Добавить в цитаты Настройки чтения

Страница 51 из 68



Ещё немного в таком темпе, и я начну скучать уже по Сартанару. С ним хоть всё было просто и понятно.

Неловкая пауза затягивалась, а я всё никак не могла выдавить из себя ни одного связного предложения. Наконец, Менгерель проникся моими затруднениями, или ему просто надоело стоять столбом посреди коридора, и нарушил гнетущую тишину.

— Пойдём, не посреди коридора же разговаривать, — он, развернувшись на месте, жестом предложил мне тронуться в путь, и я пристроилась рядом. Кажется, для разговора демон решил выбрать пресловутую лабораторию, к которой я стремилась. Логично: туда было гораздо ближе.

Неприятно царапнул тот факт, что за руку меня никто брать не стал, и руку не предложил.

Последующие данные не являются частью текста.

-- ==== Sys2Proof/Syntax.lean ====
section
/-! DEFINITION. The commands the part takes: one constructor of Instr for each row of spec/opcode_table.json; and the forms of a request, as a frame carries it (R162) and as the engine reads it (R191). -/

namespace Sys2Proof

/-- A request as the receiver hands it to the request queue: kind code, tag and payload (R162). -/
structure Request where
  kind : Byte
  tag : Tag
  payload : List Byte
  deriving DecidableEq, Repr

/-- A request as the engine reads it: its kind and its operands, each of the width the table of 10.2 gives it (R191). -/
inductive Operands where
  | read (addr : BitVec 40) (len : BitVec 16) (flush : Bool)
  | write (addr : BitVec 40) (flush : Bool) (data : List Byte)
  | probe (addr : BitVec 40)
  | physRead (addr : BitVec 32) (len : BitVec 16)
  | physWrite (addr : BitVec 32) (data : List Byte)
  | lock (n : Byte)
  | unlock (n : Byte)
  | lockWithdraw (n : Byte)
  | lockQuery (n : Byte)
  | setLock (n : Byte) (lease : BitVec 16)
  | setAnchor (space : Byte) (base : BitVec 32) (length : BitVec 16) (mask : BitVec 8)
  | purge (scope space : Byte) (segment page : BitVec 16)
  | setWindow (window kind : Byte) (base limit target : BitVec 16)
  | setPool (size : BitVec 16)
  | setPort (port cls c h : Byte) (t : BitVec 16)
  | fence (set : BitVec 8)
  | unfence
  | portReset (port : Byte)
  | setTimebase (divide : BitVec 16)
  | counters (clear : Byte)
  | alertClear (cause : Byte)
  | deviceReset
  /-- a request that the table of 10.2 does not let through; it completes MALFORMED (R191) -/
  | malformed (kind : Byte)
  deriving DecidableEq, Repr

/-- The commands. A request's command is the arrival of that request at its port (log 1); p is the port, tag the tag the agent chose. -/
inductive Instr where
  -- power (R189)
  | powerOnResetAssert
  | powerOnResetRelease
  | startUpEnd
  -- links and frames (R157 to R161, R144)
  | linkUp (p : Port)
  | linkDown (p : Port)
  | requestAdmission (p : Port) (frame : List Byte)
  | batchAck (p : Port) (tag : Tag)
  -- requests (10.2)
  | malformedRequest (p : Port) (kind : Byte) (tag : Tag) (payload : List Byte)
  | read (p : Port) (tag : Tag) (addr : BitVec 40) (len : BitVec 16) (flags : Byte)
  | write (p : Port) (tag : Tag) (addr : BitVec 40) (flags : Byte) (data : List Byte)
  | probe (p : Port) (tag : Tag) (addr : BitVec 40)
  | physRead (p : Port) (tag : Tag) (addr : BitVec 32) (len : BitVec 16)
  | physWrite (p : Port) (tag : Tag) (addr : BitVec 32) (data : List Byte)
  | lock (p : Port) (tag : Tag) (n : Byte)
  | unlock (p : Port) (tag : Tag) (n : Byte)
  | lockWithdraw (p : Port) (tag : Tag) (n : Byte)
  | lockQuery (p : Port) (tag : Tag) (n : Byte)
  | setLock (p : Port) (tag : Tag) (n : Byte) (lease : BitVec 16)
  | setAnchor (p : Port) (tag : Tag) (space : Byte) (base : BitVec 32) (length : BitVec 16) (mask : BitVec 8)
  | purge (p : Port) (tag : Tag) (scope space : Byte) (segment page : BitVec 16)
  | setWindow (p : Port) (tag : Tag) (window kind : Byte) (base limit target : BitVec 16)
  | setPool (p : Port) (tag : Tag) (size : BitVec 16)
  | setPort (p : Port) (tag : Tag) (port cls c h : Byte) (t : BitVec 16)
  | fence (p : Port) (tag : Tag) (set : BitVec 8)
  | unfence (p : Port) (tag : Tag)
  | portReset (p : Port) (tag : Tag) (port : Byte)
  | setTimebase (p : Port) (tag : Tag) (divide : BitVec 16)
  | counters (p : Port) (tag : Tag) (clear : Byte)
  | alertClear (p : Port) (tag : Tag) (cause : Byte)
  | deviceReset (p : Port) (tag : Tag)
  -- walker (R43, R48, R51, R54)
  | walkRequest (p : Port)
  | offeredLookup (p : Port)
  | offerAnswer (p : Port)
  | descriptorReadComplete (k : SlotId)
  | mapUpdateComplete (k : SlotId)
  -- memory and pool (R100, R77, R83)
  | memoryOperationComplete (p : Port)
  | poolReady
  | byteDisturbance (a : PhysAddress)
  -- time (R174, R124, R142)
  | timebaseTick
  | leaseExpiry (n : LockId)
  | coalescingTimerExpiry (p : Port)
  -- transmitter (R149)
  | transmissionComplete (p : Port)
  | referenceClockPeriod
  deriving DecidableEq, Repr

end Sys2Proof
end

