-- ==== Sys2Proof/Machine/Reporting.lean ====
section
/-! DEFINITION. The reporting unit (chapter 7): batch formation, the choice of the transmitter, the data slot, BATCH_ACK, the coalescing timer; each on one port's record. -/

namespace Sys2Proof.Machine

/-- The records the next batch takes: the oldest sixteen, or all of them (R139). -/
def PortRec.batchRecords (r : PortRec) : List Record := r.completionQueue.take Config.batchLimit

/-- Whether the batch that forms carries WAKE (R140). -/
def PortRec.batchWakes (r : PortRec) : Bool :=
  r.wake == .normal || r.batchRecords.any Record.urgent || r.dataSlot.any SlotFrame.flush

/-- The formation of a batch: its records leave the queue, the transmitter begins it, wake state and timer follow (R139 to R141). -/
def PortRec.formBatch (r : PortRec) : PortRec :=
  { r with
    completionQueue := r.completionQueue.drop Config.batchLimit
    transmitter := some (.batch r.batchWakes r.batchRecords)
    wake := if r.batchWakes then .awaiting else r.wake
    timer := r.reloadedTimer }

/-- The pending frame of an engine in REPLY_WAIT placed in the empty data slot (R106). -/
def PortRec.placePending (r : PortRec) : PortRec :=
  match r.dataSlot, r.engine.pendingFrame with
  | none, some f => { r.countReply f.frame.status with dataSlot := some f, engine := Engine.idle }
  | _, _ => r

/-- The transmitter begins its next frame: a due batch, else the data slot's frame (R148). -/
def PortRec.beginFrame (r : PortRec) : PortRec :=
  if r.batchDue then r.formBatch
  else match r.dataSlot with
    | some f => { r with transmitter := some (.data f.frame), dataSlot := none }
    | none => r

/-- The choice of the transmitter, with the placing of a pending frame in the slot it empties (R106, R148). -/
def PortRec.report (r : PortRec) : PortRec := if r.canTransmit then r.beginFrame.placePending else r

/-- Every port's transmitter makes its choice; none while a device reset is in progress (R148, R153). -/
def State.reportAll (s : State) : State := if s.draining then s else s.mapPorts fun _ r => r.report

/-- The transmitters of some ports make their choice (R148). -/
def State.reportOf (s : State) (who : Port → Bool) : State := s.mapPorts fun p r => if who p then r.report else r

/-- A BATCH_ACK taken: the wake state becomes NORMAL (R144). -/
def PortRec.acknowledge (r : PortRec) : PortRec := { r with wake := .normal }

/-- A tick at the coalescing timer (R142). -/
def Timer.tick : Timer → Timer
  | .running n => if n ≤ 1 then .expired else .running (n - 1)
  | .stopped => .stopped
  | .expired => .expired

/-- A tick at every port's coalescing timer (R142). -/
def State.timersTick (s : State) : State := s.mapPorts fun _ r => { r with timer := r.timer.tick }

/-- A tick at the coalescing timers of some ports (R142, R174). -/
def State.timersTickOf (s : State) (who : Port → Bool) : State := s.mapPorts fun p r => if who p then { r with timer := r.timer.tick } else r

/-- The reporting unit's part of a port reset (R151). -/
def PortRec.reportingReset (r : PortRec) : PortRec :=
  { r with completionQueue := [], dataSlot := none, wake := .normal, timer := r.reloadedTimer }

end Sys2Proof.Machine
end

И вот попробуй догадайся, не то это мнительность, и мужчина просто не подумал о необходимости это сделать, не то он, как утверждает моя растревоженная паранойя, сознательно избегает.

Путь оказался недолгим, и закончился неожиданно. Я, честно говоря, даже не поняла, что случилось, потому что связное и непрерывное течение времени вдруг раздробилось на отдельные фрагменты.

Вот Гер протягивает руку, чтобы открыть дверь.

А вот моя спина уже очень близко познакомилась с каменной стеной, да с таким энтузиазмом, что лёгкие некоторое время отказывались выполнять свою основную функцию. Демон же стоит спиной ко мне на некотором отдалении, а вокруг происходит… что‑то. Что‑то странное, неправильное, чему я не могла подобрать название. Видимая мной часть пространства напоминала рассыпающееся на пиксели цифровое изображение, из которого прихотливо выпадали куски, только здесь они имели неправильную форму. Провалы были залиты густой и будто бы вязкой как смола чернотой.

Потом у меня, кажется, опять случился пробел в восприятии, и на месте странных дыр обнаружились не менее странные и такие же непроглядно — чёрные объёмные фигуры конической формы с нанизанными на них висящими в воздухе тонкими прерывистыми кольцами, заставляющими вспомнить незлым тихим планету Сатурн и детские пирамидки.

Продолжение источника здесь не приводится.